The line with "RTCM_MSM_OUTPUT (R170). -/", the line with "rtcmFrame (Config.rtcmBody 1033", and all lines between them in the material below: return these exactly, and no others.

**DATA EXTRACT**
****************

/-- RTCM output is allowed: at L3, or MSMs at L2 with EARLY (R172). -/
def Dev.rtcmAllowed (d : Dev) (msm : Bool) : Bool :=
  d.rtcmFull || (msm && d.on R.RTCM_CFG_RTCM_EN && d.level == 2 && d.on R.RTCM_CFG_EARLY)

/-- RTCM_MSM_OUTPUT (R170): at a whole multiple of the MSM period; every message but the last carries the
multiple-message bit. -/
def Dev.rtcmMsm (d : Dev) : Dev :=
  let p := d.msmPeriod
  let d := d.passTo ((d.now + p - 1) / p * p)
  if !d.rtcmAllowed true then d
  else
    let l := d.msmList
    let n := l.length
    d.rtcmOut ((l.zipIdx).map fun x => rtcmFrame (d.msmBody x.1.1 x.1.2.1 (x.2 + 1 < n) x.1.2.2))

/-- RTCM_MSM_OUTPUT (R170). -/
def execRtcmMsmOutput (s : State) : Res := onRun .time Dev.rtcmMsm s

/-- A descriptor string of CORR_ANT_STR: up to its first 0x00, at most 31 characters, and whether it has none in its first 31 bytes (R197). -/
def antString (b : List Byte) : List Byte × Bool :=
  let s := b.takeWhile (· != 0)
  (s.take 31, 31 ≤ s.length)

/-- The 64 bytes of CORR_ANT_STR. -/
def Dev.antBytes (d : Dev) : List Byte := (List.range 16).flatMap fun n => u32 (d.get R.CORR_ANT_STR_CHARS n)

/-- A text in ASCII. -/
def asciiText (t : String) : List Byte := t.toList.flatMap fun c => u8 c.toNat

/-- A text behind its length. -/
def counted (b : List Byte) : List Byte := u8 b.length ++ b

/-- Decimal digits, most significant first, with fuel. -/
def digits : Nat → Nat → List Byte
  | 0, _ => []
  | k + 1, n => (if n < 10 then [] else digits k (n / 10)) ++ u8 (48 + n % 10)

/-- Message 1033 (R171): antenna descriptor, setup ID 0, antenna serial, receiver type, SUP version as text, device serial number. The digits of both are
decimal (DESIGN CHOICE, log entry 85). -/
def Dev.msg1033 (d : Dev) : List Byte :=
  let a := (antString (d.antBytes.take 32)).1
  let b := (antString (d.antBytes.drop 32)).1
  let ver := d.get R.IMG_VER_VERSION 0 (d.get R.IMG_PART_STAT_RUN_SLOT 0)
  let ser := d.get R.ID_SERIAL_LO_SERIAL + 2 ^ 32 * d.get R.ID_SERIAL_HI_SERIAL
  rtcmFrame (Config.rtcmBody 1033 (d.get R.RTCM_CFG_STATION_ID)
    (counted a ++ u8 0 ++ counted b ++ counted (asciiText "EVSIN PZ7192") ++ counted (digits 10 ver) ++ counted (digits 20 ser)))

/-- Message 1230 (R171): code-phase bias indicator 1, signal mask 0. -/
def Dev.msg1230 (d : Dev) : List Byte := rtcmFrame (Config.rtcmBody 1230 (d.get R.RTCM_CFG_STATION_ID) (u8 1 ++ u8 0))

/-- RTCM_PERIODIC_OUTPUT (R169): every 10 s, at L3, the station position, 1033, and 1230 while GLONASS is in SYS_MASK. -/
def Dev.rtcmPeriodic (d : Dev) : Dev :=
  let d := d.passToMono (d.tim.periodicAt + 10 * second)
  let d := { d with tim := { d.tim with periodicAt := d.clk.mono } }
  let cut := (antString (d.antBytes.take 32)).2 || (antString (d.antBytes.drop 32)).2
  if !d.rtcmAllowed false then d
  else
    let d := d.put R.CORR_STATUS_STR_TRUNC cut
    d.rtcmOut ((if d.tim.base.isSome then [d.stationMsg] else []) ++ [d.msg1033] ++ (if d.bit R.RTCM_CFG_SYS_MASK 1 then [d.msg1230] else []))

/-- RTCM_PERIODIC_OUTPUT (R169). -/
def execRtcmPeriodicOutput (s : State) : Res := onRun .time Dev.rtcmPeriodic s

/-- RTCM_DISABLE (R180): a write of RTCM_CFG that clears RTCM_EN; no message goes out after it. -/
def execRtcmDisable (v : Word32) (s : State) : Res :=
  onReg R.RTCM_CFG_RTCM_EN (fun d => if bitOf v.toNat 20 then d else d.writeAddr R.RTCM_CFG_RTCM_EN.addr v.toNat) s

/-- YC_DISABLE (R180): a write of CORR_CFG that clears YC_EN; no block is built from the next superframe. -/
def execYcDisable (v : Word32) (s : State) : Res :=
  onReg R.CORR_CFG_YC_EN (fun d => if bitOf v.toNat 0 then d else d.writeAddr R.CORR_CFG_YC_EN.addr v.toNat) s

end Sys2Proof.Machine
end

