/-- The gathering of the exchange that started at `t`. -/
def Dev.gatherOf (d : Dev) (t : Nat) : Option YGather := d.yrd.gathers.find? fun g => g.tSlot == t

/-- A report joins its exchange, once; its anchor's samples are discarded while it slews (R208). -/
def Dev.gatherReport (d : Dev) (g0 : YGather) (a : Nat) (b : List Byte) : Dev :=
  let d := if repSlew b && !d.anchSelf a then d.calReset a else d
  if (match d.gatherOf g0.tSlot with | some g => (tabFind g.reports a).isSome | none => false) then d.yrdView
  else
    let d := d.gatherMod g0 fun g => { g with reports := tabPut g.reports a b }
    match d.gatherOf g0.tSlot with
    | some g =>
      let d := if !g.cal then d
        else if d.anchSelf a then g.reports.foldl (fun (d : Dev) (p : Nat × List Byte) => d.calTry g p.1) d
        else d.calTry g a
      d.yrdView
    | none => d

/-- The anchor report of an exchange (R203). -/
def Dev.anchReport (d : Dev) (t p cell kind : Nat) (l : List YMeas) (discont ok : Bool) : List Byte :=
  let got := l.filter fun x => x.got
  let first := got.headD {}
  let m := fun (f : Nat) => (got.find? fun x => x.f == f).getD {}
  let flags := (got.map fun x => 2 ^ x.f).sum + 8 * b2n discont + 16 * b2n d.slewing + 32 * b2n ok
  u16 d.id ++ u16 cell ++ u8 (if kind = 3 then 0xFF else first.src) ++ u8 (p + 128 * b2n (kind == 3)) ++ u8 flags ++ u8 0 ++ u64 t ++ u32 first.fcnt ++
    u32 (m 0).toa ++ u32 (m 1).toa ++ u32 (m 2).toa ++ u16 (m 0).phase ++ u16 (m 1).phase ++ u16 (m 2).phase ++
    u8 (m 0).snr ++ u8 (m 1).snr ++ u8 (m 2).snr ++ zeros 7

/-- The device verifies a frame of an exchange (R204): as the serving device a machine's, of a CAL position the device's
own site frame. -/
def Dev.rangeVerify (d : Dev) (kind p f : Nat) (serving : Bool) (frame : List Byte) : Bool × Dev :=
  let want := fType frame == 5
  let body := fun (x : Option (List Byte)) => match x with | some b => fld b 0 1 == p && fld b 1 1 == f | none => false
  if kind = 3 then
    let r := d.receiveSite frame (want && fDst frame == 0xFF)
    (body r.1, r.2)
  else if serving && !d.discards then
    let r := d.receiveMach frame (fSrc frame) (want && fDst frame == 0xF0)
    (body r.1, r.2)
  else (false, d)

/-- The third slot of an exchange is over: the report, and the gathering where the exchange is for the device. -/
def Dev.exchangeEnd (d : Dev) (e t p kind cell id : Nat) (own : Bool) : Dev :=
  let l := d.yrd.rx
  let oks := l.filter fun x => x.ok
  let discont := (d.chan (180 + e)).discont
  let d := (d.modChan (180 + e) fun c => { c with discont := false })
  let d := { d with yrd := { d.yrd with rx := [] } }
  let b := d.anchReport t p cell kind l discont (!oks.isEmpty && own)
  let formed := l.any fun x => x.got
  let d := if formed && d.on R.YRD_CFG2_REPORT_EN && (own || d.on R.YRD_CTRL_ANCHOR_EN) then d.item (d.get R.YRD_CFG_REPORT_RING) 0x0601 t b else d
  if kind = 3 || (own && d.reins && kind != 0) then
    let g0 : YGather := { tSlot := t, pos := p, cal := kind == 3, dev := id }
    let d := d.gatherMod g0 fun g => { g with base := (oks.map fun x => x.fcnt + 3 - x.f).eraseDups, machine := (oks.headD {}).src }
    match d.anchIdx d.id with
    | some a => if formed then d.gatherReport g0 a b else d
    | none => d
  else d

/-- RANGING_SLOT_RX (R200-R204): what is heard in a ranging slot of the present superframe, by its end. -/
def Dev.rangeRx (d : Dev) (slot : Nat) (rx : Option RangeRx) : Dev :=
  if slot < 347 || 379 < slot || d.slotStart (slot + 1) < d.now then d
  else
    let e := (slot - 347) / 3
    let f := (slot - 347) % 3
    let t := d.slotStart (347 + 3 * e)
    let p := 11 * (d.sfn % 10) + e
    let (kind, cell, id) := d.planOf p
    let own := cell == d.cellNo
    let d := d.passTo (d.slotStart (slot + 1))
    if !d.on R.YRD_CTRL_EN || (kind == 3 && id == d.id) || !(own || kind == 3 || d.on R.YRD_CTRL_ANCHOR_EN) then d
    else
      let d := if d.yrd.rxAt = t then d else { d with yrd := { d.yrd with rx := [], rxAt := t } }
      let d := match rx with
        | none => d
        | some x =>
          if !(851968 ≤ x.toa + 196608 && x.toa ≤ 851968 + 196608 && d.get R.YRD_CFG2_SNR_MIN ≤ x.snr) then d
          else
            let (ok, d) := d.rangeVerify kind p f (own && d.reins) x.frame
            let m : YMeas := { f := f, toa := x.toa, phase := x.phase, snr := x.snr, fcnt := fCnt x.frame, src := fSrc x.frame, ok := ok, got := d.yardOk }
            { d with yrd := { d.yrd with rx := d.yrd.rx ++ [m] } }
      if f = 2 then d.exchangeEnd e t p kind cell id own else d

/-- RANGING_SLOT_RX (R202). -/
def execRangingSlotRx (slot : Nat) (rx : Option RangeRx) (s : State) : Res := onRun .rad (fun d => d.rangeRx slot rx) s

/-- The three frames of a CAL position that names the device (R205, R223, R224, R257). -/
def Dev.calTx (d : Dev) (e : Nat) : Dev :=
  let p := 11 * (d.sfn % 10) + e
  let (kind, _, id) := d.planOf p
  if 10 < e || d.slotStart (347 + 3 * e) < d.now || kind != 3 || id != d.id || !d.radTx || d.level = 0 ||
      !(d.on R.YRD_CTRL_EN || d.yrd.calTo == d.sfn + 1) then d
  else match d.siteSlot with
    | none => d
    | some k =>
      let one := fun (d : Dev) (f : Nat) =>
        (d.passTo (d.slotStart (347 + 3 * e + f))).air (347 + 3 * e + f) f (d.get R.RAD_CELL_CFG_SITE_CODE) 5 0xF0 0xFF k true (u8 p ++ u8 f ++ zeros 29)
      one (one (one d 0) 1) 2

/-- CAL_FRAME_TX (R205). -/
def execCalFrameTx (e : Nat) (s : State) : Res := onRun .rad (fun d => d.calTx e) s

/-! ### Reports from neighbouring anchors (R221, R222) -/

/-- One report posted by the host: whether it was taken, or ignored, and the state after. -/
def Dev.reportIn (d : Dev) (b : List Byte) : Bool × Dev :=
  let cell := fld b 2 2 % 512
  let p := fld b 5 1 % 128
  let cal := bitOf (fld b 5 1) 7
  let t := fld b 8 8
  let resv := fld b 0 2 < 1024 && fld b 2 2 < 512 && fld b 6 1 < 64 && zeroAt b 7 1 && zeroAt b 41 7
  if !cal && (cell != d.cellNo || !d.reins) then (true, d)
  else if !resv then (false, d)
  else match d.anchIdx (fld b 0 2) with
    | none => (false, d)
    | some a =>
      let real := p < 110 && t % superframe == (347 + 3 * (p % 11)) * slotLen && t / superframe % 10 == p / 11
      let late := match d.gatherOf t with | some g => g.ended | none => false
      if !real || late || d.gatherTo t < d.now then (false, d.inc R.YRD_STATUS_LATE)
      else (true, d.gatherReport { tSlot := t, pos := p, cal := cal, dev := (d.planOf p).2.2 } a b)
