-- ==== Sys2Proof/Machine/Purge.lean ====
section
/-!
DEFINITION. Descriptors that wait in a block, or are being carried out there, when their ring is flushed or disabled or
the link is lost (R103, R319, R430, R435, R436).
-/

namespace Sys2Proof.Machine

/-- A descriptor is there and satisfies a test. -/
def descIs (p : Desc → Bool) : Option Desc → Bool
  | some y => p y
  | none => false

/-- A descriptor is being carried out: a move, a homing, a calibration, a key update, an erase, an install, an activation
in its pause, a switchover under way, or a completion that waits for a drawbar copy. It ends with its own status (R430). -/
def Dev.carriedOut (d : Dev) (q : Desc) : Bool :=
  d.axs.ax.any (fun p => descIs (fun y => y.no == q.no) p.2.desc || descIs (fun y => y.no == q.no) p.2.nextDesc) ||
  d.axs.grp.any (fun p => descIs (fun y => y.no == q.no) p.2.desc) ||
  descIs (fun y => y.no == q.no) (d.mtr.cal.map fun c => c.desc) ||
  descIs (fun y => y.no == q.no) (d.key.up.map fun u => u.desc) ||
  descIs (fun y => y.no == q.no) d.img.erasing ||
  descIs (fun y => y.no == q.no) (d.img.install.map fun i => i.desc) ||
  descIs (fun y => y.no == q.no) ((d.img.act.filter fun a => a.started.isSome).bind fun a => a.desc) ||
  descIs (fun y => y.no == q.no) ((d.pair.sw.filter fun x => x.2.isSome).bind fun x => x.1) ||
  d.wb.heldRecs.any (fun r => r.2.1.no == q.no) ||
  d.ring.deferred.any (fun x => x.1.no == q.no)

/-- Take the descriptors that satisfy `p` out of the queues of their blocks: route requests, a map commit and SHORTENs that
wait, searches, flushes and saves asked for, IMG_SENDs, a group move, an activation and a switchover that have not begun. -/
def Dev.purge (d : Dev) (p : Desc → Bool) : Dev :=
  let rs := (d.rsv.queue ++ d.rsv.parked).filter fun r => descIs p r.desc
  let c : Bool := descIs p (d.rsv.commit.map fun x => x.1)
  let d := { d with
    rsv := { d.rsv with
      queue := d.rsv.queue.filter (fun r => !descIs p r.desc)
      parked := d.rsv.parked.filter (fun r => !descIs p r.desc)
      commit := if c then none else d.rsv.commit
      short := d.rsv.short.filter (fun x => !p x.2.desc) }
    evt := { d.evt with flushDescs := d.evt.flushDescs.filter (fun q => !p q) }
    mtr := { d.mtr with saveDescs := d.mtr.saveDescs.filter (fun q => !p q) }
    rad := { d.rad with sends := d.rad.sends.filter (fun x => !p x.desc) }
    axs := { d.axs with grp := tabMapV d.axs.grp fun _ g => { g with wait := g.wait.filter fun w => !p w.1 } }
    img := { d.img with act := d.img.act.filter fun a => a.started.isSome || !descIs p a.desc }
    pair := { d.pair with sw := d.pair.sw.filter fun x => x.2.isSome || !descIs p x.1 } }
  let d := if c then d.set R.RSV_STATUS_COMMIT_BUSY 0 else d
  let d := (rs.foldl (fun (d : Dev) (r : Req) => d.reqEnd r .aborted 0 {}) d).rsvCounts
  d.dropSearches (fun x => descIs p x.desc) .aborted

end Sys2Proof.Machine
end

****************

**RESPONSE BELOW**
/-- RTCM_MSM_OUTPUT (R170). -/
def execRtcmMsmOutput (s : State) : Res := onRun .time Dev.rtcmMsm s

/-- A descriptor string of CORR_ANT_STR: up to its first 0x00, at most 31 characters, and whether it has none in its first 31 bytes (R197). -/
def antString (b : List Byte) : List Byte × Bool :=
  let s := b.takeWhile (· != 0)
  (s.take 31, 31 ≤ s.length)

/-- The 64 bytes of CORR_ANT_STR. -/
def Dev.antBytes (d : Dev) : List Byte := (List.range 16).flatMap fun n => u32 (d.get R.CORR_ANT_STR_CHARS n)

/-- A text in ASCII. -/
def asciiText (t : String) : List Byte := t.toList.flatMap fun c => u8 c.toNat

/-- A text behind its length. -/
def counted (b : List Byte) : List Byte := u8 b.length ++ b

/-- Decimal digits, most significant first, with fuel. -/
def digits : Nat → Nat → List Byte
  | 0, _ => []
  | k + 1, n => (if n < 10 then [] else digits k (n / 10)) ++ u8 (48 + n % 10)

/-- Message 1033 (R171): antenna descriptor, setup ID 0, antenna serial, receiver type, SUP version as text, device serial number. The digits of both are
decimal (DESIGN CHOICE, log entry 85). -/
def Dev.msg1033 (d : Dev) : List Byte :=
  let a := (antString (d.antBytes.take 32)).1
  let b := (antString (d.antBytes.drop 32)).1
  let ver := d.get R.IMG_VER_VERSION 0 (d.get R.IMG_PART_STAT_RUN_SLOT 0)
  let ser := d.get R.ID_SERIAL_LO_SERIAL + 2 ^ 32 * d.get R.ID_SERIAL_HI_SERIAL
  rtcmFrame (Config.rtcmBody 1033 (d.get R.RTCM_CFG_STATION_ID)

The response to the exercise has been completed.